9 stars 12 forks source link

Clarification on S3 Bucket Access options #383

Open wildintellect opened 4 months ago

wildintellect commented 4 months ago

When accessing a protected bucket, like all NASA DAACs, that require authentication (EDL), to get a short term S3 session, you must make sure not to use the environment option: os.environ['AWS_NO_SIGN_REQUEST'] = 'YES' This option is only for some public buckets that specifically do not accept account information. If you accidentally include this, tools like rasterio will skip your AWS Session.

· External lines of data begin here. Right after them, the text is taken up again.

-- ==== Sys2Proof/Laws/Ops.lean ====
section
/-! SUPPORT. One lemma per shared operation that says once everything it can do; the provers cite these instead of
unfolding the operations. -/

namespace Sys2Proof.Machine

theorem andThen_eq_next {r : Result} {f : State → Result} {t : State} :
    andThen r f = .next t ↔ ∃ s, r = .next s ∧ f s = .next t := by
  cases r <;> simp [andThen]

theorem andThen_eq_fault {r : Result} {f : State → Result} {e : Fault} :
    andThen r f = .fault e ↔ r = .fault e ∨ ∃ s, r = .next s ∧ f s = .fault e := by
  cases r <;> simp [andThen]

theorem andThen_eq_refused {r : Result} {f : State → Result} {e : Refusal} :
    andThen r f = .refused e ↔ r = .refused e ∨ ∃ s, r = .next s ∧ f s = .refused e := by
  cases r <;> simp [andThen]

@[simp] theorem andThen_next (s : State) (f : State → Result) : andThen (.next s) f = f s := rfl

/-- Sequencing is associative. -/
theorem andThen_assoc (r : Result) (f g : State → Result) :
    andThen (andThen r f) g = andThen r fun s => andThen (f s) g := by
  cases r <;> rfl

theorem payloadStore_eq_some {i : Nat} {b : Byte} {s t : State} :
    payloadStore i b s = some t ↔
      i < s.cfg.maxFrameLen ∧ t = { s with payload := Memory.write s.payload i b } := by
  unfold payloadStore
  split <;> simp [*, eq_comm]

theorem payloadStore_eq_none {i : Nat} {b : Byte} {s : State} :
    payloadStore i b s = none ↔ s.cfg.maxFrameLen ≤ i := by
  unfold payloadStore
  split <;> simp <;> omega

theorem payloadLoad_eq_some {i : Nat} {b : Byte} {s : State} :
    payloadLoad i s = some b ↔ i < s.cfg.maxFrameLen ∧ b = Memory.read s.payload i := by
  unfold payloadLoad
  split <;> simp [*, eq_comm]

theorem payloadLoad_eq_none {i : Nat} {s : State} : payloadLoad i s = none ↔ s.cfg.maxFrameLen ≤ i := by
  unfold payloadLoad
  split <;> simp <;> omega

/-- R118: the length byte commits a legal candidate or abandons the frame. -/
theorem acquireLength_cases (b : Byte) (s : State) :
    (legalLength s.cfg (lengthCandidate s.lenHi b) ∧
      acquireLength b s =
        { s with length := some (lengthCandidate s.lenHi b), state := .awaitAddrHi }) ∨
    (¬ legalLength s.cfg (lengthCandidate s.lenHi b) ∧ acquireLength b s = abandonFrame s) := by
  unfold acquireLength lengthIsValid legalLength
  split
  · next h => simp at h; exact .inl ⟨⟨by omega, h.2⟩, rfl⟩
  · next h => simp at h; exact .inr ⟨fun g => absurd (h (by omega)) (by omega), rfl⟩

/-- R122: a byte of a read data phase. -/
theorem countRead_eq_next {s t : State} (h : countRead s = .next t) :
    ∃ len, s.length = some len ∧
      ((s.rdCursor + 1 = len ∧
          t = { s with rdCursor := s.rdCursor + 1, txMode := .idle, state := .awaitControl }) ∨
        (s.rdCursor + 1 ≠ len ∧ t = { s with rdCursor := s.rdCursor + 1 })) := by
  unfold countRead nextCursor at h
  split at h
  · cases h
  · next len e =>
    refine ⟨len, e, ?_⟩
    split at h
    · next c => cases h; exact .inl ⟨c, rfl⟩
    · next c => cases h; exact .inr ⟨c, rfl⟩

/-- R121: a byte of a write data phase. -/
theorem storeWrite_eq_next {b : Byte} {s t : State} (h : storeWrite b s = .next t) :
    ∃ len, s.length = some len ∧ s.wrCursor.toNat < s.cfg.maxFrameLen ∧
      ((s.wrCursor + 1 = len ∧
          t = { s with
            payload := Memory.write s.payload s.wrCursor.toNat b
            wrCursor := s.wrCursor + 1, writeDataReq := true, state := .awaitControl }) ∨
        (s.wrCursor + 1 ≠ len ∧
          t = { s with
            payload := Memory.write s.payload s.wrCursor.toNat b, wrCursor := s.wrCursor + 1 })) := by
  unfold storeWrite at h
  split at h
  · cases h
  · next len e =>
    split at h
    · cases h
    · next u eu =>
      obtain ⟨lt, rfl⟩ := payloadStore_eq_some.mp eu
      refine ⟨len, e, lt, ?_⟩
      unfold countWrite nextCursor at h
      split at h
      · next c => cases h; exact .inl ⟨c, rfl⟩
      · next c => cases h; exact .inr ⟨c, rfl⟩

/-- R117: the sync byte matches or abandons the frame. -/
theorem execSyncByte_cases (pattern low : Nibble) (s : State) :
    (pattern = s.cfg.sync2 ∧ execSyncByte pattern low s = .next (acceptSync low s)) ∨
    (pattern ≠ s.cfg.sync2 ∧ execSyncByte pattern low s = .next (abandonFrame s)) := by
  unfold execSyncByte
  split
  · next h => exact .inl ⟨h, rfl⟩
  · next h => exact .inr ⟨h, rfl⟩

/-- R160: the transmit step emits one byte and touches the transmit mode or the transmit cursor. -/
theorem transmit_eq_next {s t : State} (h : transmit s = .next t) :
    (s.txMode = .status ∧ t = { s with emitted := s.emitted ++ [s.statusByte], txMode := .idle }) ∨
    (s.txMode = .data ∧ s.txCursor.toNat < s.cfg.maxFrameLen ∧
      t = { s with
        emitted := s.emitted ++ [Memory.read s.payload s.txCursor.toNat]
        txCursor := nextTxCursor s.cfg s.txCursor }) ∨
    (s.txMode = .idle ∧ t = { s with emitted := s.emitted ++ [fillByte] }) := by
  unfold transmit at h
  split at h
  · next e => cases h; exact .inl ⟨e, rfl⟩
  · next e =>
    unfold transmitData at h
    split at h
    · cases h
    · next b eb =>
      obtain ⟨lt, rfl⟩ := payloadLoad_eq_some.mp eb
      cases h
      exact .inr (.inl ⟨e, lt, rfl⟩)
  · next e => cases h; exact .inr (.inr ⟨e, rfl⟩)

/-- R162: the transmit cursor stays in the buffer. -/
theorem nextTxCursor_lt {c : Cfg} (valid : c.Valid) {cursor : Word16}
    (lt : cursor.toNat < c.maxFrameLen) : (nextTxCursor c cursor).toNat < c.maxFrameLen := by
  unfold nextTxCursor
  have := valid.2
  split
  · simp; omega
  · rw [BitVec.toNat_add]; simp; omega

/-- A dispatcher's read of `length` and of `address` where they have a value. -/
theorem withLength_of_some {s : State} {len : Word16} (h : s.length = some len) (f : Word16 → Result) :
    withLength s f = f len := by
  unfold withLength
  rw [h]

theorem withAddress_of_some {s : State} {addr : Word16} (h : s.address = some addr)
    (f : Word16 → Result) : withAddress s f = f addr := by
  unfold withAddress
  rw [h]

/-- R174: a call of the collaborator's read is logged and its answer queued for the stores. -/
theorem callRegRead_eq_next {len addr : Word16} {answer : RegAnswer} {s t : State}
    (h : callRegRead len addr answer s = .next t) :
    answer.bytes.length = len.toNat ∧
      t = { s with
        regCalls := s.regCalls ++ [.read len addr], disp := afterStores 0 answer.bytes answer.failed } := by
  unfold callRegRead at h
  split at h
  · next e => cases h; exact ⟨e, rfl⟩
  · cases h

/-- R171: one store of the read branch. -/
theorem dispatcherStore_eq_next {index : Nat} {b : Byte} {rest : List Byte} {failed : Bool} {s t : State}
    (h : dispatcherStore index b rest failed s = .next t) :
    index < s.cfg.maxFrameLen ∧
      t = { s with
        payload := Memory.write s.payload index b, disp := afterStores (index + 1) rest failed } := by
  unfold dispatcherStore at h
  split at h
  · cases h
  · next u hu =>
    obtain ⟨lt, rfl⟩ := payloadStore_eq_some.mp hu
    cases h
    exact ⟨lt, rfl⟩

/-- R172: one load of the write branch. -/
theorem dispatcherLoad_eq_next {len addr : Word16} {got : List Byte} {s t : State}
    (h : dispatcherLoad len addr got s = .next t) :
    got.length < s.cfg.maxFrameLen ∧
      t = { s with disp := afterLoads len addr (got ++ [Memory.read s.payload got.length]) } := by
  unfold dispatcherLoad at h
  split at h
  · cases h
  · next b hb =>
    obtain ⟨lt, rfl⟩ := payloadLoad_eq_some.mp hb
    cases h
    exact ⟨lt, rfl⟩

/-- The capture of the error indications does not change what selects the next byte's format. -/
@[simp] theorem decodeMode_captureErrors (ovr udr : Bool) (s : State) :
    decodeMode (captureErrors ovr udr s) = decodeMode s := rfl

/-- R191: an invocation that answers a next state went through its three steps. -/
theorem invoke_eq_next {snap : Snapshot} {s t : State} (h : invoke snap s = .next t) :
    ∃ u, receiveIfPresent snap.rx (captureErrors snap.ovr snap.udr s) = .next u ∧
      transmitIfReady snap.txReady u = .next t :=
  andThen_eq_next.mp h

/-- A step without a pending event holds the state; with one it is that event. -/
theorem step_of_nil {s : State} (h : s.events = []) : step s = .next s := by
  simp [step, runNextEvent, h]

theorem step_of_cons {s : State} {e : Event} {rest : List Event} (h : s.events = e :: rest) :
    step s = runEvent e { s with events := rest } := by
  simp [step, runNextEvent, h]

/-- A list of events runs as its parts. -/
theorem runEvents_append (es fs : List Event) (s : State) :
    runEvents (es ++ fs) s = andThen (runEvents es s) (runEvents fs) := by
  induction es generalizing s with
  | nil => rfl
  | cons e es ih =>
    simp only [List.cons_append, runEvents, andThen_assoc]
    congr 1
    funext u
    exact ih u

end Sys2Proof.Machine
end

We need to add a note to pages that use rio.env https://docs.maap-project.org/en/latest/search.html?q=rio.env&check_keywords=yes&area=default

And possibly make a clearer general page. I noticed https://docs.maap-project.org/en/latest/technical_tutorials/access/lpdaac_gedi_access.html only talks about GEDI S3 but we don't have a page about all EarthDataCloud data.

@phabs can provide some code examples

pahbs commented 4 months ago

Here is a reproducible example of how to access an ORNL DAAC dataset:



import rasterio as rio
import boto3
from maap.maap import MAAP
maap = MAAP(maap_host='api.maap-project.org')

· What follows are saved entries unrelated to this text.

/-- Settles O49: the frame raises the request; the call's read branch serves it, no write being pending. -/
theorem readTransactionFillsBuffer : Obligations.ReadTransactionFillsBuffer := by
  intro s len addr readAnswer writeAnswer h here noRead noWrite legal asked
  have committed := rinitFrame_quiet h.cfgValid here legal addr
  have raised : (initCommitted true len addr s).readDataReq = true := by simp [initCommitted]
  refine ⟨_, readServed len addr readAnswer (initCommitted true len addr s), committed.runEvents, raised, ?_, rfl, rfl,
    rfl, rfl, ?_⟩
  · rw [dispatchCall, readBranch_of_request raised rfl rfl asked, andThen_next]
    exact writeBranch_of_no_request (s := readServed len addr readAnswer (initCommitted true len addr s)) noWrite writeAnswer
  · intro i inRange
    have back := Memory.read_writeList (a := 0) readAnswer.bytes h.payloadWf
      (by rw [asked, Nat.zero_add]; exact legal.2) i inRange
    rwa [Nat.zero_add] at back

end Sys2Proof.Machine
end

section
/-! PROOFS. The frames that the sequencer answers (42_transmit_sequencer.md R161, R162, R165, R167): read data and status
frames as bus slots, and what the slots of any run emit. -/

namespace Sys2Proof.Machine

/-- A slot whose two events answer next states leaves the others to run on the second. -/
theorem runSlots_cons_of {b : Byte} {rest : List Byte} {s u v t : State} (sent : transmit s = .next u)
    (received : receive b u = .next v) (onward : runSlots rest v = .next t) : runSlots (b :: rest) s = .next t := by
  rw [runSlots_cons, sent, andThen_next, received, andThen_next, onward]

/-! ### Read data frames -/

/-- What `n` slots of a read data phase leave, the last of which ends it: the bytes from the transmit cursor on, the cursor
counting modulo the capacity (R122, R162). -/
def dataSent (n : Nat) (len : Word16) (s : State) : State :=
  { s with
    rdCursor := len, txCursor := BitVec.ofNat 16 ((s.txCursor.toNat + n) % s.cfg.maxFrameLen), txMode := .idle
    state := .awaitControl
    emitted := s.emitted ++
      (List.range n).map fun i => Memory.read s.payload ((s.txCursor.toNat + i) % s.cfg.maxFrameLen) }

/-- What the transmit step leaves in DATA mode (R162). -/
def dataByteSent (s : State) : State :=
  emit (Memory.read s.payload s.txCursor.toNat) { s with txCursor := nextTxCursor s.cfg s.txCursor }

theorem dataSent_zero {s : State} (inRange : s.txCursor.toNat < s.cfg.maxFrameLen) :
    dataSent 0 s.rdCursor s = { s with txMode := .idle, state := .awaitControl } := by
  simp only [dataSent, Nat.add_zero, Nat.mod_eq_of_lt inRange, BitVec.ofNat_toNat, BitVec.setWidth_eq, List.range_zero,
    List.map_nil, List.append_nil]

/-- The first slot's byte, then the others'. -/
theorem dataSent_succ {s : State} (valid : s.cfg.Valid) (inRange : s.txCursor.toNat < s.cfg.maxFrameLen) (n : Nat)
    (len : Word16) : dataSent (n + 1) len s = dataSent n len (dataByteSent s) := by
  have cursor : ∀ i, ((nextTxCursor s.cfg s.txCursor).toNat + i) % s.cfg.maxFrameLen =
      (s.txCursor.toNat + (i + 1)) % s.cfg.maxFrameLen := by
    intro i
    rw [nextTxCursor_toNat valid inRange, Nat.mod_add_mod, Nat.add_right_comm, Nat.add_assoc]
  have bytes : (List.range (n + 1)).map (fun i => Memory.read s.payload ((s.txCursor.toNat + i) % s.cfg.maxFrameLen)) =
      Memory.read s.payload s.txCursor.toNat ::
        (List.range n).map fun i => Memory.read s.payload ((s.txCursor.toNat + (i + 1)) % s.cfg.maxFrameLen) := by
    simp only [List.range_succ_eq_map, List.map_cons, List.map_map, Nat.add_zero, Nat.mod_eq_of_lt inRange]
    rfl
  simp only [dataSent, dataByteSent, emit, cursor, bytes, List.append_assoc, List.singleton_append]

theorem dataByteSent_inRange {s : State} (valid : s.cfg.Valid) (inRange : s.txCursor.toNat < s.cfg.maxFrameLen) :
    (dataByteSent s).txCursor.toNat < (dataByteSent s).cfg.maxFrameLen :=
  nextTxCursor_lt valid inRange

/-- R122, R162: the slots of the don't-care bytes, whatever the bytes are. -/
theorem runSlots_readData {s : State} {len : Word16} {bytes : List Byte} (valid : s.cfg.Valid)
    (here : s.state = .transferRead) (mode : s.txMode = .data) (hasLength : s.length = some len)
    (inRange : s.txCursor.toNat < s.cfg.maxFrameLen) (some : bytes ≠ [])
    (left : s.rdCursor.toNat + bytes.length = len.toNat) :
    runSlots bytes s = .next (dataSent bytes.length len s) := by
  induction bytes generalizing s with
  | nil => exact absurd rfl some
  | cons b rest ih =>
    rw [List.length_cons] at left
    have counted := receive_of_transferRead (s := dataByteSent s) here hasLength b
    have last := cursor_succ_eq_iff (cursor := s.rdCursor) (len := len) (by omega)
    have inRange' := dataByteSent_inRange valid inRange
    rw [runSlots_cons, transmit_of_data mode inRange, andThen_next, ← dataByteSent, counted, andThen_next,
      List.length_cons, dataSent_succ valid inRange]
    cases rest with
    | nil =>
      have reached : (dataByteSent s).rdCursor + 1 = len := last.mpr left
      have ended := dataSent_zero (s := { dataByteSent s with rdCursor := len }) inRange'
      rw [if_pos reached, reached]
      exact congrArg Host.Outcome.next ended.symm
    | cons c rest =>
      have more : ¬ (dataByteSent s).rdCursor + 1 = len := fun reached => by
        have := last.mp reached
        rw [List.length_cons] at left
        omega
      have next : (s.rdCursor + 1).toNat = s.rdCursor.toNat + 1 := nextCursor_toNat (len := len) (by omega)
      rw [if_neg more]
      exact ih (s := { dataByteSent s with rdCursor := s.rdCursor + 1 }) valid here mode hasLength inRange'
        (List.cons_ne_nil _ _) (by dsimp only; omega)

def get_aws_session_DAAC(creds):
    """Create a Rasterio AWS Session with Credentials"""
    #creds = maap.aws.earthdata_s3_credentials('https://data.lpdaac.earthdatacloud.nasa.gov/s3credentials')
    boto3_session = boto3.Session(
        aws_access_key_id=creds['accessKeyId'], 
        aws_secret_access_key=creds['secretAccessKey'],
        aws_session_token=creds['sessionToken'],
        region_name='us-west-2'
    )
    return AWSSession(boto3_session)

# URL of DAAC s3 file
s3_url = 's3://ornl-cumulus-prod-protected/above/DeciduousFractionl_CanopyCover/data/deciduousfraction_2015_prediction.tif'

os.environ['AWS_NO_SIGN_REQUEST'] = 'NO'

rio_env_session = rio.Env(get_aws_session_DAAC(maap.aws.earthdata_s3_credentials('https://data.ornldaac.earthdata.nasa.gov/s3credentials')))

with rio_env_session:
    with rasterio.open(s3_url, mode='r') as dataset:
        print(dataset.profile)
smk0033 commented 3 months ago

@wildintellect in those notebooks, I'm adding the environment variable and setting it to 'NO' like above and making an additional note to set it to no/not include it at all or the data cannot be accessed - is that fine for the users?

wildintellect commented 3 months ago

We probably need a new page specifically about S3 access, where we discuss when to use or not to use. Then can reference any relevant page to it?